CIN stands for Corporate Identification Number and is a unique 21-digit alphanumeric code assigned to a company by the Ministry of Corporate Affairs (MCA) in India. It is used to identify the company and is a part of the company’s registration documents. In this article let’s understand how we can create a regex for CIN and how regex can be matched for CIN number.
Regex (short for regular expression) is a powerful tool used for searching and manipulating text. It is composed of a sequence of characters that define a search pattern. Regex can be used to find patterns in large amounts of text, validate user input, and manipulate strings. It is widely used in programming languages, text editors, and command line tools.
Structure of Corporate Identification Number (CIN)
- CIN is a 21 digits alpha-numeric code.
- It starts with either alphabet letter U or L.
- Next five characters are reserved for digits (0-9).
- Next two places are occupied by alphabet letters(A-Z-a-z).

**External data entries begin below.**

/-- Whether a message in domain d is for it: its port, transport and domainNumber (Table 04-12). -/
def State.ptpHears (s : State) (d : Nat) (h : PtpHeader) : Bool :=
  s.domainRuns d && s.ptpCarried d h.carrier && h.port.val == s.ptpPort d && h.domainNumber.toNat == s.get (ptpCfg d Reg.PTP0_CFG_domain_number)

/-! ### Master selection (R88) -/

/-- Lexicographic order of number lists. -/
def lexLt : List Nat → List Nat → Bool
  | [], [] => false
  | [], _ :: _ => true
  | _ :: _, [] => false
  | a :: s, b :: t => if a = b then lexLt s t else a < b

/-- What the data-set comparison looks at, in its order: the lower is the better (R88, IEEE 1588-2019). -/
def Foreign.rank (f : Foreign) : List Nat :=
  [f.data.priority1.toNat, f.data.clockClass.toNat, f.data.accuracy.toNat, f.data.variance.toNat, f.data.priority2.toNat,
    f.data.gmId.toNat, f.data.stepsRemoved.toNat, f.clockId.toNat, f.portNumber.toNat]

/-- Whether a master has been silent for the Announce receipt timeout: 3 intervals, the standard's default. -/
def Foreign.stale (f : Foreign) (beat : Nat) : Bool := f.heard + 3 * intervalNs f.logInterval ≤ beat

/-- The best master of a list. -/
def bestForeign (l : List Foreign) : Option Foreign :=
  l.foldl (fun b f => match b with | none => some f | some g => if lexLt f.rank g.rank then some f else some g) none

/-- The selected master: the best of those heard in time. -/
def State.master (s : State) (d : Nat) : Option Foreign :=
  bestForeign ((s.ptp d).foreign.filter fun f => !f.stale s.beat)

/-- Whether a message comes from the selected master. -/
def State.fromMaster (s : State) (d : Nat) (h : PtpHeader) : Bool :=
  match s.master d with
  | some m => m.clockId == h.clockId && m.portNumber == h.portNumber
  | none => false

/-- Show the clockIdentity of the selected master; 0 without one. -/
def State.showMaster (s : State) (d : Nat) : State :=
  s.set2 (Reg.PTPd_GM_ID_LO d) (Reg.PTPd_GM_ID_HI d) ((s.master d).map (·.clockId.toNat) |>.getD 0)

/-! ### Working time (R91 to R94) -/

/-- The time base that TB3 follows: src 0 TB2, 1 TB0, 2 TB1 (R103). -/
def State.tb3Source (s : State) : Nat :=
  match s.get Reg.TB_STATUS_src with
  | 1 => 0
  | 2 => 1
  | _ => 2

/-- TB3 less its source, in 2^-48 ns (R91). -/
def State.tb3Offset (s : State) : Int := signed 112 (wrap 112 ((s.tb 3 : Int) - s.tb s.tb3Source))

/-- A stamp moved by a step. -/
def shiftStamp (d : Int) (t : Nat) : Nat := wrap 80 ((t : Int) + d)

/-- Add a step of TB3 to every stamp that the observer, the line scheduler and the compare units hold (R92); a time-mode unit keeps
its target (R100). -/
def State.shiftStamps (s : State) (d : Int) : State :=
  let inst (e : Nat × Instance) : Nat × Instance := (e.1, { e.2 with
    tu := shiftStamp d e.2.tu, drefAt := shiftStamp d e.2.drefAt, started := shiftStamp d e.2.started })
  let cmp (e : Nat × Compare) : Nat × Compare := (e.1, { e.2 with due := if e.2.mode = 1 then e.2.due.map (shiftStamp d) else e.2.due })
  let bound (b : Bound) : Bound := { b with t := shiftStamp d b.t }
  let head (e : Nat × HeadSched) : Nat × HeadSched := (e.1, { e.2 with bound := e.2.bound.map bound })
  let s1 := s.modObs fun o => { o with
    inst := o.inst.map inst, last := { o.last with t := wrap 64 ((o.last.t : Int) + quot d 65536) }
    slewAt := shiftStamp d o.slewAt, reversedAt := shiftStamp d o.reversedAt, cmp := o.cmp.map cmp }
  s1.modSched fun c => { c with
    heads := c.heads.map head, inhibitFrom := c.inhibitFrom.map fun x => (shiftStamp d x.1, x.2) }

/-- TB3 steps to its source (R92): TB3_STEP, link times that do not step (R229), and time-mode units settled by R100. -/
def State.stepTb3 (s : State) : State :=
  let d := -s.tb3Offset
  let s0 := ((s.setTb 3 (wrap 112 ((s.tb 3 : Int) + d))).shiftStamps (quot d (2 ^ 32))).stepOffsets (quot d (2 ^ 32))
  let s1 := s0.raise Reg.TB_STATUS_stepped
  (s1.post 0x0204 [.s (sat32 (quot d (2 ^ 48)))]).cmpStepped

/-- Whether TB3 may step (R92). -/
def State.mayStep (s : State) : Bool := s.dev == stSetup || s.dev == stReady

/-- LOCKED and eligible (R93). -/
def State.choosable (s : State) (d : Nat) : Bool := s.domain d == 2 && s.on (Reg.PTPd_STATUS_eligible d)

/-- Switch TB3's source (R93). -/
def State.switchTb3 (s : State) (src : Nat) : State :=
  let old := s.get Reg.TB_STATUS_src
  let s1 := (s.set Reg.TB_STATUS_src src).raise Reg.TB_STATUS_switched
  s1.post 0x0205 [.b old, .b src, .s (sat32 (quot s1.tb3Offset (2 ^ 48)))]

- Next four places are taken by digits(0-9).
- Next three characters are reserved for alphabet letters (A-Za-z).
- Next six characters are digits(0-9).
- It should not contain any special character or whitespaces.
Regex for checking if CIN is valid
Regular Expression-
/^([LUu]{1})([0-9]{5})([A-Za-z]{2})([0-9]{4})([A-Za-z]{3})([0-9]{6})$/gmi
Test string examples for the above regex-
Input String | Match Output |
---|---|
U12345ASDAS784CDE1234 | does not match |
U43245ZA3424ERE134343 | matches |
U12345AB6784CDE1234 | does not match |
L75645XX2344FFE643322 | matches |
U43245ZA3424ERE134343 L75645XX2344FFE643322 U12345AB6784CDE1234 U12345ASDAS784CDE1234
Here is a detailed explanation of the above regex-
/^([LUu]{1})([0-9]{5})([A-Za-z]{2})([0-9]{4})([A-Za-z]{3})([0-9]{6})$/gmi
1st Capturing Group ([LUu]{1})
Match a single character present in the list below [LUu]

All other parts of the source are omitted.